TOKYO — Shiseido said extraordinary gains from the sale of the Decléor and Carita brands to L’Oréal SA boosted its bottom line for the first nine months of the year as its operating profit took a tumble on higher costs.

The company’s net profit for the three quarters ended Dec. 31 jumped 66.1 percent to 27.82 billion yen, or $261.26 million at average exchange rates for the period.

Operating income for the nine months fell 43.6 percent to 18.81 billion yen, or $176.62 million. Shiseido said factors included “an increase in personnel expenses stemming from higher bonus payments in Japan, as well as stepped-up marketing investments overseas and higher costs stemming from problems at our U.S. distribution center.”

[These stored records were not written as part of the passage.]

/-- R50, R52, R69: live numbers rise within 1 to 24, records 1 to 6 are live, labels are unique, and the dirty set holds numbers of
1 to 24 without duplicates. -/
def Obligations.EveryStepKeepsTheLayoutTable : Prop :=
  ∀ s t : State, s.cab.layouts.Sound → step s = .next t → t.cab.layouts.Sound

/-- R175, R176: the quiet timer runs in AWAKE exactly while the quiet condition holds, and the part does not stay out of SLEEP
while the sleep-held flag is set and the condition for SLEEP holds; that the flag is clear in SLEEP is log 22. -/
def Obligations.EveryStepKeepsThePowerState : Prop :=
  ∀ s t : State, s.HeldRightly → s.QuietRightly → step s = .next t → t.HeldRightly ∧ t.QuietRightly

/-- R170, R172: at most 8 responses wait, and no subject is pending twice. -/
def Obligations.EveryStepKeepsTheQueuesInBounds : Prop :=
  ∀ s t : State, step s = .next t →
    (s.port.Bounded → t.port.Bounded) ∧ (NoticesOnce s.cab.notices → NoticesOnce t.cab.notices)

/-- What the invariants say holds of the part just after reset, on a store as delivered (log 1) and with the latch lines open (log
4). -/
def Obligations.ResetIsSafe : Prop :=
  State.reset.cab.Safe ∧ State.reset.port.Bounded ∧ State.reset.HeldRightly ∧ State.reset.QuietRightly

/-! ### Resets -/

/-- R179, R71: POWER_ON loads everything from the store. The settings and layouts are as the store loads them: a settings record
whose check fails takes its default, is due and RESTORED; a layout position keeps its stored record where its check and the
content checks of R58 pass and no lower number keeps the label; else a FACTORY one is its built-in default, generation 1, PENDING,
dirty and RESTORED, and a USER one free, and, unless it is sound and empty, dirty and LOST. A restored label that a kept FACTORY
record has restores all six, and a kept USER record with a restored label is freed, dirty and LOST. Every block is at its state
after power-on, the docks whose latches both read closed are SEATING with origin FRESH and hold their envelopes, a cell that
several envelopes share going to the lowest dock (log 47; an envelope of more than 96 cells is as it is, log 86), the clock is 0
(log 39) and the records whose stored copies fail stay failing (log 29; a stored FACTORY record with the label of a restored one
log 78), the first period boundary a period away (log 10); SOFT_RESET_COMPLETION does the same once a reset waits and no write
runs (R180), and nothing before. -/
def Obligations.PowerOnLoadsEverything : Prop :=
  (∀ (failing : List RecId) (s : State), ∃ t nv, exec (.powerOn failing) s = .next t ∧
    (∀ r, r ∈ nv.bad ↔ r ∈ s.store.nv.bad ∨ r ∈ failing) ∧ { nv with bad := s.store.nv.bad } = s.store.nv ∧
    t.store = bootStore nv nv.badSettings ∧ t.cab.set = nv.loadSettings ∧
    t.cab.envelopes = envelopes nv.loadSettings.geometry nv.loadSettings.dockTable ∧
    t.cab.layouts = loadedTable nv.loadLayouts ∧ t.cab.pool = emptyPool ∧ t.cab.arb = emptyArbiter ∧ t.cab.now = 0 ∧
    t.cab.streams = .rep none ∧ t.cab.jog = none ∧ t.pad = bootPad ∧ t.link = bootLink ∧ t.intrusion = some 1000 ∧
    { t.port with quiet := bootPort.quiet } = bootPort ∧
    (∀ d, if s.latchA.get d && s.latchB.get d then
        (t.cab.dock d).state = .seating ∧ (t.cab.dock d).origin = some .fresh ∧ (t.cab.dock d).settle = some 200 ∧
          (t.cab.dock d).lamp = .on ∧ (t.cab.dock d).power = false ∧ t.cab.Pends (.dock d)
      else t.cab.dock d = emptyDock) ∧
    (∀ x, t.cab.map.holderOf x =
      (Dock.all.find? fun d => s.latchA.get d && s.latchB.get d && (t.cab.envelopes.get d).mem x).map Holder.dock) ∧
    ∀ n ∈ loadNotices nv.badSettings nv.loadLayouts, n ∈ t.cab.notices) ∧
  (∀ nv : Nonvolatile,
    let table := loadedTable nv.loadLayouts
    let told := loadNotices nv.badSettings nv.loadLayouts
    (∀ i, (nv.loadSettings.copyOf i = if RecId.settings i ∈ nv.bad then defaultSettings.copyOf i else nv.settings.copyOf i) ∧
      (i ∈ nv.badSettings ↔ RecId.settings i ∈ nv.bad) ∧
      (RecId.settings i ∈ nv.bad → ⟨.store (.settings i), some .restored⟩ ∈ told)) ∧
    let stored (n : Nat) : Option StoredLayout := nv.layouts.find? fun x => x.number = n
    let sound (n : Nat) (x : StoredLayout) : Prop := RecId.layout n ∉ nv.bad ∧ stored n = some x ∧ x.contents.WellFormed ∧
      (n ≤ 6 → x.contents.owner = 0)
    ∃ keeps : Nat → Prop,
      (∀ n, 1 ≤ n → n ≤ 24 → (keeps n ↔ ∃ x, sound n x ∧
        ∀ m y, 1 ≤ m → m < n → keeps m → stored m = some y → y.contents.label ≠ x.contents.label)) ∧
      let builtIn (n : Nat) (label : List Nat) : Prop := ∃ r, factoryRecord n .pending = some r ∧ r.label = label
      let clash : Prop := ∃ m n x, 1 ≤ m ∧ m ≤ 6 ∧ ¬ keeps m ∧ 1 ≤ n ∧ n ≤ 6 ∧ keeps n ∧ stored n = some x ∧
        builtIn m x.contents.label
      let restores (n : Nat) : Prop := 1 ≤ n ∧ n ≤ 6 ∧ (¬ keeps n ∨ clash)
      let clashes (n : Nat) : Prop := ∃ x m, stored n = some x ∧ restores m ∧ builtIn m x.contents.label
      ∀ n, 1 ≤ n → n ≤ 24 →
        let stands : Prop := n ∉ table.dirty ∧ ∃ x k r, stored n = some x ∧ contentsOf? x.contents = some k ∧ r ∈ table.live ∧
          r.number = n ∧ r.label = x.contents.label ∧ r.owner = x.contents.owner ∧ r.urgency.code = x.contents.urgency ∧
          r.entries = k.entries ∧ r.generation = x.generation ∧ r.store = .stored ∧ r.validation = .noMatch
        let free : Prop := ∀ r ∈ table.live, r.number ≠ n
        let lost : Prop := free ∧ n ∈ table.dirty ∧ ⟨.store (.layout n), some .lost⟩ ∈ told
        (restores n → n ∈ table.dirty ∧ ⟨.store (.layout n), some .restored⟩ ∈ told ∧
          ∃ r, factoryRecord n .pending = some r ∧ r ∈ table.live ∧ r.number = n ∧ r.generation = 1 ∧ r.store = .pending ∧
            r.validation = .noMatch) ∧
        (n ≤ 6 → ¬ restores n → stands) ∧
        (7 ≤ n → keeps n → ¬ clashes n → stands) ∧
        (7 ≤ n → keeps n → clashes n → lost) ∧
        (7 ≤ n → ¬ keeps n → RecId.layout n ∉ nv.bad → stored n = none → free ∧ n ∉ table.dirty) ∧
        (7 ≤ n → ¬ keeps n → RecId.layout n ∈ nv.bad ∨ stored n ≠ none → lost)) ∧
  ∀ (failing : List RecId) (s : State),
    (s.port.resetting = true → s.store.writing = none →
      exec (.softResetCompletion failing) s = exec (.powerOn failing) s) ∧
    (s.port.resetting = false ∨ s.store.writing.isSome = true →
      exec (.softResetCompletion failing) s = .next s.quietWires)
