theorem enterVacating_moves (c : Cabin) (d : Dock) : Moves true g c (c.enterVacating d) := by
  unfold enterVacating
  refine Moves.trans (Moves.trans (.notify c (.dock d) none) ?_) (modDock_moves _ d _)
  exact .ite (fun _ => leaveReady_moves _ _ _ _) fun _ => .refl _

theorem enterEmpty_moves (c : Cabin) (d : Dock) : Moves true g c (c.enterEmpty d) := by
  refine Moves.trans ?_ (.notify _ _ _)
  exact (modDock_moves c d _).trans (releaseDock_moves _ _)

theorem enterEnrolling_moves (c : Cabin) (d : Dock) : Moves true g c (c.enterEnrolling d) := by
  refine Moves.trans ?_ (.notify _ _ _)
  exact (modDock_moves c d _).trans (installTrim_moves _ _ _ _)

theorem settled_moves (c : Cabin) (d : Dock) : Moves true g c (c.settled d) := by
  unfold settled powerUp
  exact (enterEnrolling_moves c d).trans (modDock_moves _ _ _)

theorem enterFaulted_moves (c : Cabin) (d : Dock) (why : DockFault) : Moves true g c (c.enterFaulted d why) := by
  refine Moves.trans ?_ (.notify _ _ _)
  exact modDock_moves c d _

theorem silenceExpired_moves (c : Cabin) (d : Dock) : Moves true g c (c.silenceExpired d) := by
  unfold silenceExpired
  dsimp only
  split
  · exact (enterFaulted_moves _ _ _).trans (installTrim_moves _ _ _ _)
  · exact enterFaulted_moves _ _ _

theorem enterSilent_moves (c : Cabin) (d : Dock) : Moves true g c (c.enterSilent d) := by
  unfold enterSilent
  dsimp only
  refine Moves.trans (Moves.trans (Moves.trans ?_ (modDock_moves _ d _)) (.notify _ _ _)) (leaveReady_moves _ _ _ _)
  split
  · exact .install _ _ _
  · exact .refl c

theorem latchOpened_moves (c : Cabin) (d : Dock) : Moves true g c (c.latchOpened d) := by
  unfold latchOpened
  split
  · exact .refl c
  · exact .refl c
  · exact enterVacating_moves _ _
  · exact enterEmpty_moves _ _
  · exact enterVacating_moves _ _

theorem latchClosed_moves (c : Cabin) (d : Dock) : Moves true g c (c.latchClosed d) := by
  unfold latchClosed
  split
  · exact enterSeating_moves _ _ _
  · exact enterSeating_moves _ _ _
  · exact .refl c

theorem pollMissed_moves (c : Cabin) (d : Dock) : Moves true g c (c.pollMissed d) := by
  unfold pollMissed
  split
  · dsimp only
    split
    · exact (modDock_moves _ _ _).trans (enterSilent_moves _ _)
    · exact modDock_moves _ _ _
  · exact .refl c

theorem statusFrame_moves (c : Cabin) (d : Dock) (sent : MotorCmd) (f : StatusFrame) :
    Moves true g c (c.statusFrame d sent f) := by
  unfold statusFrame
  dsimp only
  refine Moves.trans ?_ (motionFrame_moves _ _ _ _)
  refine Moves.trans ?_ (takeRaws_moves _ _ _)
  refine .ite (fun _ => ?_) fun _ => modDock_moves _ _ _
  refine Moves.trans ?_ (decideOccupancy_moves _ _)
  exact (modDock_moves _ _ _).trans (.notify _ _ _)

/-! ### The exchange (R16 to R20) -/

theorem failExchange_moves (c : Cabin) (d : Dock) (why : DockFault) (sent : Bool) :
    Moves true g c (c.failExchange d why sent) := by
  unfold failExchange
  exact (enterFaulted_moves c d why).trans (modDock_moves _ _ _)

theorem accepted_moves (c : Cabin) (d : Dock) (i : Identity) (pages : List AxisPage) (e : GeomEntry) :
    Moves true g c (c.accepted d i pages e) := by
  unfold accepted
  dsimp only
  refine Moves.trans ?_ (revalidate_moves _ _)
  refine Moves.trans ?_ (.notify _ _ _)
  refine Moves.trans ?_ (.notify _ _ _)
  refine Moves.trans ?_ (decideOccupancy_moves _ _)
  refine Moves.trans ?_ (Moves.foldl _ (fun c a => .notify c _ _) _ _)
  exact (modDock_moves _ _ _).trans (installTrim_moves _ _ _ _)

theorem storePage_moves (c : Cabin) (d : Dock) (f : Exchange → Exchange) : Moves true g c (c.storePage d f) :=
  modDock_moves _ _ _

theorem takeBase_moves (c : Cabin) (d : Dock) (i : Identity) (more : Bool) : Moves true g c (c.takeBase d i more) :=
  .ite (fun _ => (storePage_moves _ _ _).trans (failExchange_moves _ _ _ _)) fun _ =>
    .ite (fun _ => storePage_moves _ _ _) fun _ => failExchange_moves _ _ _ _

theorem takeAxis_moves (c : Cabin) (d : Dock) (x : Exchange) (p : AxisPage) (more : Bool) :
    Moves true g c (c.takeAxis d x p more) := by
  unfold takeAxis
  split
  · exact .refl c
  · dsimp only
    refine .ite (fun _ => failExchange_moves _ _ _ _) fun _ => .ite (fun _ => storePage_moves _ _ _) fun _ => ?_
    split
    · exact storePage_moves _ _ _
    · split
      · exact (storePage_moves _ _ _).trans (failExchange_moves _ _ _ _)
      · exact (storePage_moves _ _ _).trans (modDock_moves _ _ _)

theorem takePage_moves (c : Cabin) (d : Dock) (page : Option NodePage) : Moves true g c (c.takePage d page) := by
  unfold takePage
  split
  · exact .refl c
  · exact failExchange_moves _ _ _ _
  · refine .ite (fun _ => failExchange_moves _ _ _ _) fun _ => ?_
    split
    · exact takeBase_moves _ _ _ _
    · exact takeAxis_moves _ _ _ _ _
    · split
      · exact accepted_moves _ _ _ _ _
      · exact failExchange_moves _ _ _ _
    · exact failExchange_moves _ _ _ _

theorem reseedChan_moves (c : Cabin) (d : Dock) (ch : Channel) : Moves w g c (c.reseedChan d ch) := by
  refine modChan_moves c d ch _ fun x => ?_
  dsimp only
  repeat' split
  all_goals rfl

end Cabin

end Sys2Proof.Machine
end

RELATED CONTENT: WWD Earnings Tracker >>
Nine-month sales at Japan’s largest cosmetics manufacturer increased by 3.8 percent to 555.77 billion yen, or $5.22 billion.

Since appointing Masahiko Uotani as president and chief executive officer in April, Shiseido has been preparing to make drastic reforms to its operations and marketing strategy. In December, Uotani detailed some of these reforms in a new medium-term business plan set to start in the coming fiscal year.

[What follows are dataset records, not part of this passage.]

-- ==== Sys2Proof/Tests/Slice0.lean ====
section
/-! SUPPORT. Tests: the spec's worked figures, the smoke test of WellFormed, and for every obligation with hypotheses a
witness that meets them, with a value for each of its clauses. -/

set_option Elab.async false

namespace Sys2Proof.Tests

open Sys2Proof Sys2Proof.Machine

/-! ### Helpers and small states -/

/-- The state after a command. -/
def after (i : Instr) (s : State) : Option State :=
  match exec i s with
  | .next t => some t
  | _ => none

/-- What a command leaves of a field. -/
def leaves {α : Type} (i : Instr) (s : State) (f : State → α) : Option α := (after i s).map f

/-- Code, detail and data of the last response queued. -/
def answer (i : Instr) (s : State) : Option (Code × Option Nat × List Nat) :=
  (after i s).bind fun t => t.port.queue.getLast?.map fun r => (r.code, r.detail, r.data.map (·.toNat))

/-- A request header of a class's default identifier. -/
def from_ (ident : Nat) : ReqHdr := ⟨ident, 7, 1, false⟩

def body : IdentBinding := ⟨1280, 1296, .body⟩
def gateway : IdentBinding := ⟨1282, 1298, .gateway⟩
def restraint : IdentBinding := ⟨1283, 1299, .restraint⟩
def service : IdentBinding := ⟨1284, 1300, .service⟩

/-- D1's unit of the spec's examples: a CAPTAIN of revision 2, its SLIDE at 600 counts (sections 6.2, 7). -/
def pages : List AxisPage :=
  [⟨.slide, 1200, 40, 30, 800, 1400, 4000, 600⟩, ⟨.recline, 800, 0, 40, 600, 1400, 4000, 0⟩,
    ⟨.tumble, 900, 0, 60, 600, 1400, 4000, 0⟩, ⟨.headrest, 240, 0, 15, 200, 1400, 3000, 0⟩]

def captain : Identity := ⟨.captain, 2, 77, 4, [.cushion, .back], true⟩

def slide : Axis := newAxis captainRev2 true ⟨.slide, 1200, 40, 30, 800, 1400, 4000, 600⟩

def recline : Axis := newAxis captainRev2 true ⟨.recline, 800, 0, 40, 600, 1400, 4000, 0⟩

def tumble : Axis := newAxis captainRev2 true ⟨.tumble, 900, 0, 60, 600, 1400, 4000, 0⟩

/-- A tuned channel at a raw count of 800. -/
def calm (k : ChanKind) : Chan := { newChan k with state := .none, filtered := some 800, ref16 := some 12800, comp := 650 }

def placed : PlacementCopy := ⟨defaultDockTable.d1, envelope builtInGeometry defaultDockTable.d1⟩

/-- D1's record, READY. -/
def seat : DockRec :=
  { emptyDock with
    state := .ready
    placement := some placed
    identity := some captain
    geometry := some captainRev2
    axes := pages.map (newAxis captainRev2 true)
    switches := some ⟨false, false⟩
    power := true
    chans := [calm .cushion, calm .back]
    occupancy := .none }

/-- The part with a record in D1, PARKED. -/
def withDock (r : DockRec) : State :=
  { State.reset with
    cab := State.reset.cab.setDock .d1 r
    port := { State.reset.port with parked := true } }

def seated : State := withDock seat

/-- The part with a poll's slot waiting for its answer until millisecond 1. -/
def polling (u : LinkSlot) (s : State) : State := { s with link := { s.link with left := [u], answerBy := some 1 } }

/-- A step of D1's SLIDE, and the order that holds it. -/
def step1 (k : StepKind) (target : Nat) (st : StepState) : Step :=
  { index := 1, dock := .d1, axis := .slide, kind := k, target := target, cls := .stowing, state := st, blocker := none
    waitStart := none, holds := false, stopCause := none, failure := none, fold := false, claimFrom := 600, obstruction := none }

def order1 (x : Step) : Order :=
  { slot := .s0, number := 1, origin := .cls .body, kind := .single, layout := none, urgency := .comfort, steps := [x]
    state := .active, cancelTaken := false, superseded := [], firstFailure := none }

/-- The part with an order in slot 0 and a record in D1. -/
def ordered (o : Order) (r : DockRec) : State :=
  let s := withDock r
  { s with cab := { s.cab with pool :=
    ⟨s.cab.pool.recs.set .s0 (some o), [.s1, .s2, .s3, .s4, .s5, .s6, .s7], [.s0], 2, none⟩ } }

/-- The move of that step as it is granted, with a stall timer. -/
def move1 (k : StepKind) (target : Nat) (stall : Timer) : Move :=
  { newMove defaultLimits slide.auto slide ⟨1, 1⟩ k target with stall := stall }

/-- D1's record with its SLIDE driven by a move and at a count. -/
def moving (m : Move) (count : Nat) : DockRec :=
  { seat with axes := seat.axes.map fun a =>
    if a.kind = .slide then { a with cond := .driven, move := some m, count := count } else a }

/-- The state of the step of order 1. -/
def stepOf (c : Cabin) : Option StepState := (c.pool.recs.get .s0).bind fun o => (o.steps[0]?).map (·.state)

/-! ### From checks to the invariants -/

theorem takes_of {s : State} {h : ReqHdr} {b : IdentBinding}
    (hyps : (s.port.power ≠ .sleep ∧ s.cab.set.identifiers.binding? h.ident = some b) ∧
      (s.port.queue.length < 8 ∧ s.port.resetting = false) ∧ (h.short = false ∧ h.profile ≤ 4) ∧ s.cab.agenda = []) :
    s.Takes h b :=
  ⟨hyps.1.1, hyps.1.2, hyps.2.1.1, hyps.2.1.2, hyps.2.2.1.1, hyps.2.2.1.2, hyps.2.2.2⟩

theorem layouts_sound_of {t : LayoutTable}
    (hyps : ((t.live.map (·.number)).Pairwise (· < ·) ∧ ∀ l ∈ t.live, 1 ≤ l.number ∧ l.number ≤ 24) ∧
      ((∀ n ∈ factoryNumbers, ∃ l ∈ t.live, l.number = n) ∧ (t.live.map (·.label)).Nodup) ∧
      (t.dirty.Pairwise (· < ·) ∧ ∀ n ∈ t.dirty, 1 ≤ n ∧ n ≤ 24)) : t.Sound :=
  ⟨hyps.1.1, hyps.1.2, hyps.2.1.1, hyps.2.1.2, hyps.2.2.1, hyps.2.2.2⟩

theorem named_of {p : Pool} (hyp : ∀ s ∈ Slot.all, (p.recs.get s).all (fun o => decide (o.slot = s)) = true) : p.Named := by
  intro s o ho
  have := hyp s (by cases s <;> decide)
  simpa [ho] using this

theorem numbered_of {p : Pool}
    (hyps : ((∀ s ∈ p.active, (p.recs.get s).isSome = true) ∧ (p.active.map fun s => (p.recs.get s).map (·.number)).Nodup) ∧
      (∀ s ∈ p.active, (p.recs.get s).all (fun o => decide (1 ≤ o.number ∧ o.number ≤ 65535)) = true) ∧
      (1 ≤ p.next ∧ p.next ≤ 65535)) : p.Numbered :=
  ⟨hyps.1.1, hyps.1.2, fun s hs o ho => by simpa [ho] using hyps.2.1 s hs, hyps.2.2⟩

theorem map_sound_of {m : CellMap}
    (hyps : m.cells.length = 288 ∧ ∀ h ∈ Holder.all, ∀ x ∈ Cell.all, (m.listed.get h).mem x = true →
      (m.holderOf x).any (fun g => decide (g ≠ h)) = true) : m.Sound := by
  refine ⟨hyps.1, fun h x hx => ?_⟩
  have hh : h ∈ Holder.all := by rcases h with (_ | _ | _ | _ | _) | _ | _ <;> decide
  have := hyps.2 h hh x (Cell.mem_all x) hx
  revert this
  cases m.holderOf x with
  | none => simp
  | some g => intro hg; exact ⟨g, rfl, by simpa using hg⟩

theorem layouts_sound : State.reset.cab.layouts.Sound := layouts_sound_of (by decide +kernel)

theorem pool_parted (o : Order) (r : DockRec) : (ordered o r).cab.pool.Parted := by
  show ([Slot.s1, .s2, .s3, .s4, .s5, .s6, .s7] ++ [Slot.s0]).Perm Slot.all
  decide

/-! ### Worked figures of the spec -/

/-- R179 on a store as delivered, every latch open: the part just after reset. -/
theorem test_power_on_on_reset : (after (.powerOn []) State.reset) = some State.reset := by decide +kernel

/-- R178, R179: a LIMITS record whose check fails loads its defaults and is due. -/
theorem test_power_on_bad_limits :
    leaves (.powerOn [.settings .limits]) State.reset (fun t => (t.cab.set.limits, t.store.due)) =
      some (defaultLimits, [.limits]) := by decide +kernel

/-- R103's table. -/
theorem test_effective_budget : effectiveBudget 240 108 = 144 ∧ effectiveBudget 80 91 = 2 ∧ effectiveBudget 400 119 = 386 ∧
    effectiveBudget 240 112 = 176 ∧ effectiveBudget 400 90 = 0 := by decide

/-- R34: the sizes of the envelopes and full-reach unions of the default tables. -/
theorem test_envelope_sizes :
    [defaultDockTable.d1, defaultDockTable.d2, defaultDockTable.d3, defaultDockTable.d4, defaultDockTable.d5].map
      (fun p => (envelope builtInGeometry p).card) = [43, 32, 43, 19, 19] ∧
    ((fullReach captainRev2 defaultDockTable.d1).card, (fullReach centreRev1 defaultDockTable.d2).card,
      (fullReach thirdRev1 defaultDockTable.d4).card) = (81, 69, 19) := by decide +kernel

/-- R35's table. -/
theorem test_stations : [0, 359, 360, 500, 719, 720, 900].map (stationOf captainRev2.base 900) = [0, 0, 1, 1, 1, 2, 2] := by
  decide

/-- R80's examples. -/
theorem test_target_counts : slide.targetCount captainRev2 150 = 600 ∧ tumble.targetCount captainRev2 1 = 360 ∧
    tumble.targetCount captainRev2 2 = 900 := by decide

/-- R119's example and its two ends. -/
theorem test_auto_profile : autoProfile 1200 800 = ⟨150, 37, 25, 800⟩ ∧ (autoProfile 16 800).ramp = 8 ∧
    (autoProfile 16 800).creep = 4 ∧ (autoProfile 60000 800).ramp = 400 ∧ (autoProfile 60000 800).creep = 64 := by decide

/-- R122's table: creep, rem, ramp and cruise by distance. -/
theorem test_segments : [1000, 337, 260, 50, 38, 20].map (fun d =>
      let m := newMove defaultLimits ⟨150, 37, 25, 800⟩ { slide with count := 0 } ⟨1, 1⟩ .move d
      (m.creepEff, m.rem, m.rampEff, m.cruise)) =
    [(37, 963, 150, 663), (37, 300, 150, 0), (37, 223, 111, 1), (37, 13, 6, 1), (37, 1, 0, 1), (20, 0, 0, 0)] := by decide

/-- The worked profile of a short slide move: setpoints by progress. -/
theorem test_setpoints : [0, 2, 37, 74, 110, 111, 112, 150, 200, 222, 223, 249].map ((move1 .move 340 none).setpointAt 800 200) =
    [200, 210, 400, 600, 794, 800, 800, 594, 324, 205, 200, 200] := by decide

/-- The same worked profile's arrival: the frame that reports 342 ends the move, and D1's SLIDE settles at 342. -/
theorem test_arrival :
    leaves (.dockPollAnswered .d1 (encodeStatus .d1 [342, 0, 0, 0] 1400 0 ⟨false, false⟩ [800, 800, 800]))
      (polling (.dock .d1) (ordered (order1 (step1 .move 340 .running)) { moving (move1 .move 340 none) 351 with
        axes := (moving (move1 .move 340 none) 351).axes.map fun a => if a.kind = .slide then { a with nodeCount := 351 } else a }))
      (fun t => ((t.cab.dock .d1).command, ((t.cab.axis? .d1 .slide).map fun a => (a.count, a.cond)),
        (t.cab.pool.recs.get .s0).map (·.state), t.cab.pool.active)) =
    some (.brake, some (342, .settling), some .done, []) := by decide +kernel

/-- The tuning search of chapter 8's worked sequence: the compensations, then F 799 and L16 12784. -/
theorem test_tuning_search :
    (([640, 930, 790, 850, 818, 803, 797, 800, 799, 801].map fun r => (r : Nat)).foldl
      (fun p r => let c := (p.1 : Chan).take defaultLimits 0 false false r; (c, p.2 ++ [c.comp])) (newChan .back, [])).2 =
    [768, 640, 704, 672, 656, 648, 652, 650, 651, 650] ∧
    (let c := { newChan .back with comp := 650, adjusted := 10 }.take defaultLimits 0 false false 799;
      (c.state, c.filtered, c.ref16) = (.none, some 799, some 12784)) := by decide

/-- R163's example. -/
theorem test_strip_position : stripPosition 30 0 ([0, 120, 360, 40].map fun d => { calm .strip with delta := d }) = 156 := by
  decide

/-- R181's check value on the digits 1 to 9, the standard value of its parameters. -/
theorem test_check_value : crc16 [0x31, 0x32, 0x33, 0x34, 0x35, 0x36, 0x37, 0x38, 0x39] = 0x29B1#16 := by decide +kernel

/-- R145's example: means of 1500 and then 1300 mA on a baseline of 1400. -/
theorem test_baseline_learning : learnOne false 1400 (3000, 2) = 1412 ∧ learnOne false 1412 (1300, 1) = 1398 := by decide

/-- R149's example: an F of 799 and a raw count of 770. -/
theorem test_presence_filter : filterCount 799 770 128 = 784 := by decide

/-- R49: on an empty map every cell of a lane is FREE and unlisted. -/
theorem test_query_cells : answer (.queryCells (from_ 1280) 1) State.reset = some (.ok, none, List.replicate 48 0) := by
  decide +kernel

/-- R57: the six FACTORY numbers. -/
theorem test_list_layouts : answer (.listLayouts (from_ 1281) .all) State.reset = some (.ok, none, [1, 2, 3, 4, 5, 6]) := by
  decide +kernel

/-- R60: a FACTORY number is PROTECTED from SERVICE too. -/
theorem test_retire_factory : answer (.retireLayout (from_ 1284) 6) State.reset = some (.protected_, none, []) := by
  decide +kernel

/-- R73, R78: FLAT-FLOOR with no unit docked is NO_MATCH, so its invocation is DOCK_NOT_READY. -/
theorem test_invoke_nothing_docked : answer (.invokeLayout (from_ 1280) 4 none none) State.reset =
    some (.dockNotReady, none, []) := by decide +kernel

/-- R83 with the worked slide move: order 1 in slot 0 with one step, COMFORT. -/
theorem test_move_axis : answer (.moveAxis (from_ 1280) 1 0 85 none) seated = some (.ok, none, [0, 1, 0, 1, 0]) := by
  decide +kernel

/-- R133: part 0 of D1's posture out of five, D1 being number 1. -/
theorem test_lookup_posture : (answer (.lookupPosture (from_ 1283) 1 none) seated).map (fun a => a.2.2.take 3) =
    some [0, 5, 1] := by decide +kernel

/-- R102: 30 is taken as 80, at a stale voltage E is 0, and nothing is held. -/
theorem test_set_budget : answer (.setBudget (from_ 1284) 30) State.reset = some (.ok, none, [0, 80, 0, 0, 0, 0]) := by
  decide +kernel

/-- R151: a prox threshold of 80 raises the CUSHION's touch threshold to 81. -/
theorem test_set_limits_prox :
    leaves (.setLimits (from_ 1284) (.prox .cushion 80)) State.reset (fun t => t.cab.set.limits.cushion) =
      some ⟨80, 81, 15⟩ := by decide +kernel

/-- R120: a RAMP of 5 is taken as 8. -/
theorem test_set_override : answer (.setOverride (from_ 1284) 0 0 0 (some 5)) State.reset = some (.ok, none, [0, 8]) := by
  decide +kernel

/-- R166: a TAP without a zone is the first faulty binding. -/
theorem test_write_bindings : answer (.writeBindings (from_ 1284) [⟨0, none, 0, 1⟩]) State.reset =
    some (.badArgument, some 1, []) := by decide +kernel

/-- R170: a request of an unknown kind, and one too short. -/
theorem test_bad_requests : answer (.badRequest (from_ 1280) 99) State.reset = some (.badRequest, none, []) ∧
    answer (.lookupMatch ⟨1280, 7, 0, true⟩) State.reset = some (.badArgument, none, []) := by decide +kernel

In the nine months under review, Shiseido’s domestic sales in Japan fell 2.4 percent to 265 billion yen, or $2.49 billion, which accounted for 47.7 percent of the company’s total sales. The company said sales suffered on an increase in the country’s consumption tax, which went into effect in April. But the firm said its Elixir and Maquillage brands, both of which have been recently revamped, posted increases.

A weak yen boosted international sales 10.2 percent to 290.77 billion yen, or $2.73 billion. In local currency terms, the percent increase in this figure was only 2.8 percent. Overseas, sales in Europe were down due to the sale of the Decléor and Carita brands, but global brand Shiseido and Bare Minerals performed well in the Americas, Shiseido said.

Shiseido left unchanged its profit guidance for the fiscal year ending March 31, but increased its sales forecast. The company is expecting net income to grow 14.7 percent year-over-year to 30 billion yen, or $254.4 million at current exchange rates.

The company is predicting operating income will fall 49.6 percent on the year to 25 billion yen, or $212 million.

Shiseido is forecasting yearly net sales growth of 1.7 percent to 775 billion yen, or $6.57 billion. This is up from a previous forecast of 770 billion yen, or $6.53 billion.